== Segment start ==

-- ==== Sys2Proof/Machine/Reports.lean ====
section
/-! DEFINITION. Records, windows and notices (R474 to R483), Chatter (R485 to R490) and the enabling of pairs (R491). -/

namespace Sys2Proof.Machine

/-- The 64 bytes of a record (Table 17.2). SOURCE holds the module ID above the unit field (R47). -/
def recBytes (r : Rec) : List Byte :=
  let flags := flagBit r.fault 0 + flagBit r.result 1 + flagBit r.remote 2 + flagBit r.aligned 3 + flagBit r.coal 4
  wordLE r.stamp ++ natLE 2 r.unit ++ natLE 2 r.modId ++ natLE 2 r.seq.toNat ++ natLE 2 r.code.toNat ++ natLE 1 flags ++
    natLE 1 1 ++ natLE 2 (satAt 65535 r.count) ++ natLE 2 r.peer ++ natLE 2 r.tag ++ wordsLE [r.a0, r.a1, r.a2, r.a3] ++
    List.replicate 8 0

/-! ### Windows and notices (R481, R483, R495) -/

/-- Closes the window of a pair and emits its summary, from unit 0, if it counted any report. -/
def closeWindow (s : State) (peer code : Nat) : State :=
  match s.rep.windows.find? (windowIs peer code) with
  | none => s
  | some w =>
    let s := { s with rep := { s.rep with windows := s.rep.windows.filter (fun x => !windowIs peer code x) } }
    let s := rset s aMgtStorm 15 8 s.rep.windows.length
    if w.count = 0 then s
    else emit s unitFirmware code { peer := peer, remote := true, coal := some w.count, a2 := w.first, a3 := w.last }

/-- A write to MGT_KFN. -/
def wKfn (s : State) (v : Word) : Nat × State :=
  let a := aMgtKfns (fld v 51 48)
  if bit v 63 then
    let w := setFld (setFld (setFld (setFld 0 63 63 1) 62 62 (fld v 62 62)) 47 32 (fld v 47 32)) 15 0 (fld v 15 0)
    let hit (x : Window) : Bool := decide (x.peer = fld v 15 0) && (bit v 62 || decide (x.code.toNat = fld v 47 32))
    let s := (s.rep.windows.filter hit).foldl (fun s x => closeWindow s x.peer x.code.toNat) s
    (0, regPut s a w)
  else (0, regPut s a 0)

/-- A register of chapter 17 (R496). -/
def healthOnly (req : Req) (a : Nat) (f : State → Nat × State) (s : State) : Nat × State :=
  hostOnly req unitFirmware 0x902A a f s

/-! ### Chatter (R485 to R490) -/

/-- The tiles of a request, in rank order. -/
def chatTiles (s : State) (v : Word) : List Nat :=
  if bit v 62 then grpMembers (regGet s (aTileGrp (fld v 53 48))) else [fld v 12 0]

/-- KIND, ITER and SEED of a request, and the running ARITH_REV. -/
def keyWord (kind iter seed arith : Nat) : Word := setFld (setFld (setFld (setFld 0 61 58 kind) 47 32 iter) 31 16 seed) 7 0 arith

def chatKey (s : State) (v : Word) : Word := keyWord (fld v 61 58) (fld v 47 32) (fld v 31 16) (rf s aParamId 31 24)

/-- The known answer for a request among `n` entries of the image's table (Table 17.10). -/
def katFind (s : State) (v : Word) : Nat → List Byte → Option Word
  | 0, _ => none
  | n + 1, bs =>
    if 16 ≤ bs.length then
      if leNat (bs.take 1) = fld v 61 58 ∧ leNat ((bs.drop 1).take 1) = rf s aParamId 31 24 ∧
          leNat ((bs.drop 2).take 2) = fld v 31 16 ∧ leNat ((bs.drop 4).take 2) = fld v 47 32 then some (wordAt bs 8)
      else katFind s v n (bs.drop 16)
    else none

/-- The known-answer table of an image (Table 17.10): each entry's SIG is the signature of one tile that this image gives for it. -/
def katTable (image : List Byte) : List Byte :=
  ((Config.katKeys image).take 256).flatMap (fun k =>
    natLE 1 (fld k 61 58) ++ natLE 1 (fld k 7 0) ++ natLE 2 (fld k 31 16) ++ natLE 2 (fld k 47 32) ++ natLE 2 0 ++
      wordLE (Config.chatterSig image (keyWord (fld k 61 58) (fld k 47 32) (fld k 31 16) (fld k 7 0))))

def katAnswer (s : State) (v : Word) : Option Word := katFind s v 256 (katTable s.sto.image)

/-- The result area is 32-aligned and lies in HBM, or in one tile store outside the chosen tiles. -/
def chatAreaOk (a : Nat) (ts : List Nat) : Bool :=
  let len := 32 * ts.length
  a % 32 = 0 &&
  (match areaOf a len with
   | some .hbm => true
   | some .store =>
     decide ((a - storeBase) / 0x40000 = (a + len - 1 - storeBase) / 0x40000) && !ts.contains ((a - storeBase) / 0x40000)
   | _ => false)

/-- A request that R486 refuses. -/
def chatRefused (s : State) (v : Word) : Bool :=
  let ts := chatTiles s v
  s.chat.isSome || decide (5 < fld v 61 58) || decide (fld v 47 32 = 0) || (bit v 62 && !grpEn s (fld v 53 48)) ||
  ts.any (fun t => !(getTile s t).idle || (pairOf s t).isSome) || !chatAreaOk (rf s aMgtChata 47 0) ts ||
  (bit v 57 && bit v 56 && (katAnswer s v).isNone)

/-- Level in force and governed temperature of a tile's cluster. -/
def tileLevel (s : State) (t : Nat) : Nat := rf s (levelReg (clusterOf t)) 59 56
def tileTemp (s : State) (t : Nat) : BitVec 16 := BitVec.ofInt 16 ((tget {} s.thm.gov (clusterOf t)).temps.headD 0)

/-- A tile's inactive instruction bank. -/
def inactiveBank (s : State) (t : Nat) : Nat := imemBase + t * 0x8000 + (if (getTile s t).bank then 0 else 0x4000)

/-- The kernel of a request goes into a chosen tile's inactive bank (R490). -/
def loadKernel (s : State) (t kind : Nat) : State :=
  { s with mem := wrBytes s.mem (inactiveBank s t) ((Config.kernel s.sto.image kind).take 0x4000) }

/-- A chosen tile stands in tile reset from now on (R487); its collectives fail (R390). -/
def chatStart (kind : Nat) (s : State) (t : Nat) : State :=
  loadKernel (resetTile (tileLost (setTile s t { getTile s t with chatter := true }) t) t) t kind

/-- A write to MGT_CHATC. -/
def wChatc (s : State) (v : Word) : Nat × State :=
  if !bit v 63 then (0, typedWrite s aMgtChatc v)
  else if chatRefused s v then refused s (openUnit 0x10C2) 0x10C2
  else
    let ts := chatTiles s v
    let s := typedWrite s aMgtChatc v
    let s := if bit v 57 ∧ bit v 56 then regPut s aMgtChatx ((katAnswer s v).getD 0) else s
    let run : Chat := { req := v, tiles := ts.map (fun t => { tile := t, level := tileLevel s t, temp := tileTemp s t }) }
    let s := ts.foldl (chatStart (fld v 61 58)) { s with chat := some run }
    (0, regPut s aMgtChats (setFld (setFld 0 63 62 1) 15 0 ts.length))

/-- Draws that the undefined state of one tile takes. -/
def chatDraws : Nat := 0x60000

/-- The fields of a register, undefined; its reserved bits stay 0. -/
def freeReg (k : Nat) (s : State) (a : Nat) : State :=
  match regAt a with
  | some r =>
    regPut s a ((kindFields r.kind).foldl (fun w f => setFld w f.hi f.lo (Config.freeWord (k + a)).toNat) 0)
  | none => s

/-- An undefined generator. -/
def freeGen (s : State) (k : Nat) : Gen :=
  let dim (j : Nat) : GenDim := ⟨freeBits s (k + j) 16, freeBits s (k + j + 2) 24, freeBits s (k + j + 5) 16⟩
  { base := freeBits s k 20, d0 := dim (k + 3), d1 := dim (k + 10), d2 := dim (k + 17), d3 := dim (k + 24) }

/-- What a Chatter run leaves undefined of a tile (R487): its memories but for the active bank, accumulators, fusion
    descriptors, activation tables, vector and engine registers. Semaphores read 0. -/
def undefineTile (s : State) (t : Nat) : State :=
  let s1 := drawn s chatDraws
  let s1 := { s1 with
    mem := wrBytes (wrBytes s1.mem (storeBase + t * 0x40000) (freeBytes s 0x40000)) (inactiveBank s t)
      (freeBytes { s with free := s.free + 0x40000 } 0x4000)
    hold := wrBytes s1.hold (t * 0x10000) (freeBytes { s with free := s.free + 0x44000 } 0x10000) }
  let k := 0x54000
  let acc (n : Nat) : Acc :=
    { vl := Config.choice (s.free + k + n), anchor := freeBits s (k + 16 + 2 * n) 9
      el := listTbl 0 ((List.range 64).map (fun e => freeBits s (k + 64 + (n * 64 + e) * 16) 128)) }
  let eng (e : Nat) (g : Engine) : Engine :=
    { g with
      x := (List.range 31).foldl (fun m r => tset 0 m (r + 1) (freeBits s (k + 0x2100 + e * 0x400 + r * 8) 64)) []
      lc := (List.range 4).foldl (fun m r => tset 0 m r (freeBits s (k + 0x2200 + e * 0x400 + r * 4) 32)) []
      ag := (List.range 8).foldl (fun m r => tset {} m r (freeGen s (k + 0x2240 + e * 0x400 + r * 40))) [] }
  let y := getTile s1 t
  let s1 := setTile s1 t { y with
    sem := [], chatter := false, resetting := false
    acc := (List.range 8).foldl (fun m n => tset {} m n (acc n)) []
    v := (List.range 32).foldl (fun m r => tset 0 m r (freeBits s (k + 0x3400 + r * 256) 2048)) []
    eng := (List.range 4).foldl (fun m e => tmod {} m e (eng e)) y.eng }
  let fds := (List.range 15).flatMap (fun n => [aCubFdW0 t n, aCubFdW1 t n, aCubFdW2 t n])
  (fds ++ (List.range 512).map (aCubAct t)).foldl (freeReg s.free) s1

/-- A run with every tile finished is DONE. (DEDUCED, log entry 95.) -/
def chatSettle (s : State) : State :=
  match s.chat with
  | none => s
  | some r =>
    if r.tiles.all (fun x => x.done) then
      let s := rset { s with chat := none } aMgtChats 63 62 2
      report s (openUnit 0x10C0) 0x10C0 { a0 := BitVec.ofNat 64 (rf s aMgtChats 31 0) }
    else s

/-- CHATTER_TILE_DONE: the tile's entry of Table 17.5; `upset` says that the tile's signature went wrong. -/
def chatDone (s : State) (t : Nat) (upset : Bool) : State :=
  match s.chat with
  | none => s
  | some r =>
    match (List.range r.tiles.length).find? (fun k => (r.tiles.getD k ⟨0, 0, 0, true⟩).tile = t && !(r.tiles.getD k ⟨0, 0, 0, true⟩).done) with
    | none => s
    | some k =>
      let x := r.tiles.getD k ⟨t, 0, 0, true⟩
      let lost := !(getTile s t).chatter || tileIsolated s t
      let sig := if upset then Config.freeWord s.free else Config.chatterSig s.sto.image (chatKey s r.req)
      let miss := !lost && bit r.req 57 && sig ≠ regGet s aMgtChatx
      let (st, s) := takeStamp (drawn s 1) (unitOfTile t)
      let tail := natLE 2 t ++ natLE 1 x.level ++ natLE 1 (tileLevel s t) ++ natLE 2 x.temp.toNat ++
        natLE 2 (tileTemp s t).toNat ++ natLE 1 (flagBit miss 0 + flagBit lost 1) ++ List.replicate 7 0 ++ wordLE st
      let a := rf s aMgtChata 47 0 + 32 * k
      let s := if lost then s else undefineTile s t
      let s := if lost then (memWrite s .firmware (a + 8) tail).2 else (memWrite s .firmware a (wordLE sig ++ tail)).2
      let s :=
        if miss then
          report (rcount s aMgtChats 31 16 1) (openUnit 0x10C1) 0x10C1 { a0 := tileArg t }
        else s
      let ts := r.tiles.map (fun y => if y.tile = t then { y with done := true } else y)
      chatSettle { s with chat := some { r with tiles := ts } }

/-! ### Pairs (R491) -/

def pairBad (s : State) (p t : Nat) : Bool :=
  !(getTile s t).idle || (getTile s t).chatter || (List.range 16).any (fun q => q ≠ p && pairHas s q t)

/-- Named engines of a paired tile start their signatures. -/
def pairStart (v : Word) (s : State) (t : Nat) : State :=
  [1, 2, 3].foldl (fun s e =>
    if bit v (59 + e) then
      modEng s ⟨BitVec.ofNat 13 t, BitVec.ofNat 2 e⟩ (fun g =>
        { g with sig := BitVec.ofNat 64 crc64Init, snaps := [], done := 0 })
    else s) s

/-- A write to MGT_PAIRp_CTRL. (DEDUCED, log entry 57.) -/
def wPairCtrl (s : State) (p : Nat) (v : Word) : Nat × State :=
  let ta := fld v 12 0
  let tb := fld v 28 16
  if bit v 63 then
    if ta = tb ∨ fld v 62 60 = 0 ∨ pairBad s p ta ∨ pairBad s p tb then
      refused s (openUnit 0x10D1) 0x10D1
    else (0, pairStart v (pairStart v (typedWrite s (aMgtPairCtrl p) v) ta) tb)
  else (0, typedWrite s (aMgtPairCtrl p) v)

/-! ### Commands -/

/-- REMOTE_WINDOW_END. -/
def execRemoteWindowEnd (peer code : BitVec 16) (s : State) : Host.Outcome State Fault Refusal :=
  .next (closeWindow s peer.toNat code.toNat)

/-- KFN_POST: POST is 1 whatever the word says. -/
def execKfnPost (req : Req) (v : Word) (s : State) : Host.Outcome State Fault Refusal :=
  answered (healthOnly req aMgtKfn (fun s => wKfn s (setBit v 63 true)) s)

/-- KFN_WITHDRAW. -/
def execKfnWithdraw (req : Req) (slot : BitVec 4) (s : State) : Host.Outcome State Fault Refusal :=
  answered (healthOnly req aMgtKfn (fun s => wKfn s (setFld 0 51 48 slot.toNat)) s)

/-- CHATTER_GO: GO is 1 whatever the word says. -/
def execChatterGo (req : Req) (v : Word) (s : State) : Host.Outcome State Fault Refusal :=
  answered (healthOnly req aMgtChatc (fun s => wChatc s (setBit v 63 true)) s)

/-- CHATTER_TILE_DONE. -/
def execChatterTileDone (t : TileId) (upset : Bool) (s : State) : Host.Outcome State Fault Refusal :=
  .next (chatDone s t.toNat upset)

/-- PAIR_ENABLE. -/
def execPairEnable (req : Req) (p : BitVec 4) (v : Word) (s : State) : Host.Outcome State Fault Refusal :=
  answered (healthOnly req (aMgtPairCtrl p.toNat) (fun s => wPairCtrl s p.toNat v) s)

end Sys2Proof.Machine
end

== Segment end ==

◆ GOAL OF THE EXERCISE:
In the listing above, find the line containing "some .store =>" and the line containing "def loadKernel (s", then quote both, plus every line between them, exactly as written.

◆ ANSWER:
   | some .store =>
     decide ((a - storeBase) / 0x40000 = (a + len - 1 - storeBase) / 0x40000) && !ts.contains ((a - storeBase) / 0x40000)
   | _ => false)

/-- A request that R486 refuses. -/
def chatRefused (s : State) (v : Word) : Bool :=
  let ts := chatTiles s v
  s.chat.isSome || decide (5 < fld v 61 58) || decide (fld v 47 32 = 0) || (bit v 62 && !grpEn s (fld v 53 48)) ||
  ts.any (fun t => !(getTile s t).idle || (pairOf s t).isSome) || !chatAreaOk (rf s aMgtChata 47 0) ts ||
  (bit v 57 && bit v 56 && (katAnswer s v).isNone)

/-- Level in force and governed temperature of a tile's cluster. -/
def tileLevel (s : State) (t : Nat) : Nat := rf s (levelReg (clusterOf t)) 59 56
def tileTemp (s : State) (t : Nat) : BitVec 16 := BitVec.ofInt 16 ((tget {} s.thm.gov (clusterOf t)).temps.headD 0)

/-- A tile's inactive instruction bank. -/
def inactiveBank (s : State) (t : Nat) : Nat := imemBase + t * 0x8000 + (if (getTile s t).bank then 0 else 0x4000)

/-- The kernel of a request goes into a chosen tile's inactive bank (R490). -/
def loadKernel (s : State) (t kind : Nat) : State :=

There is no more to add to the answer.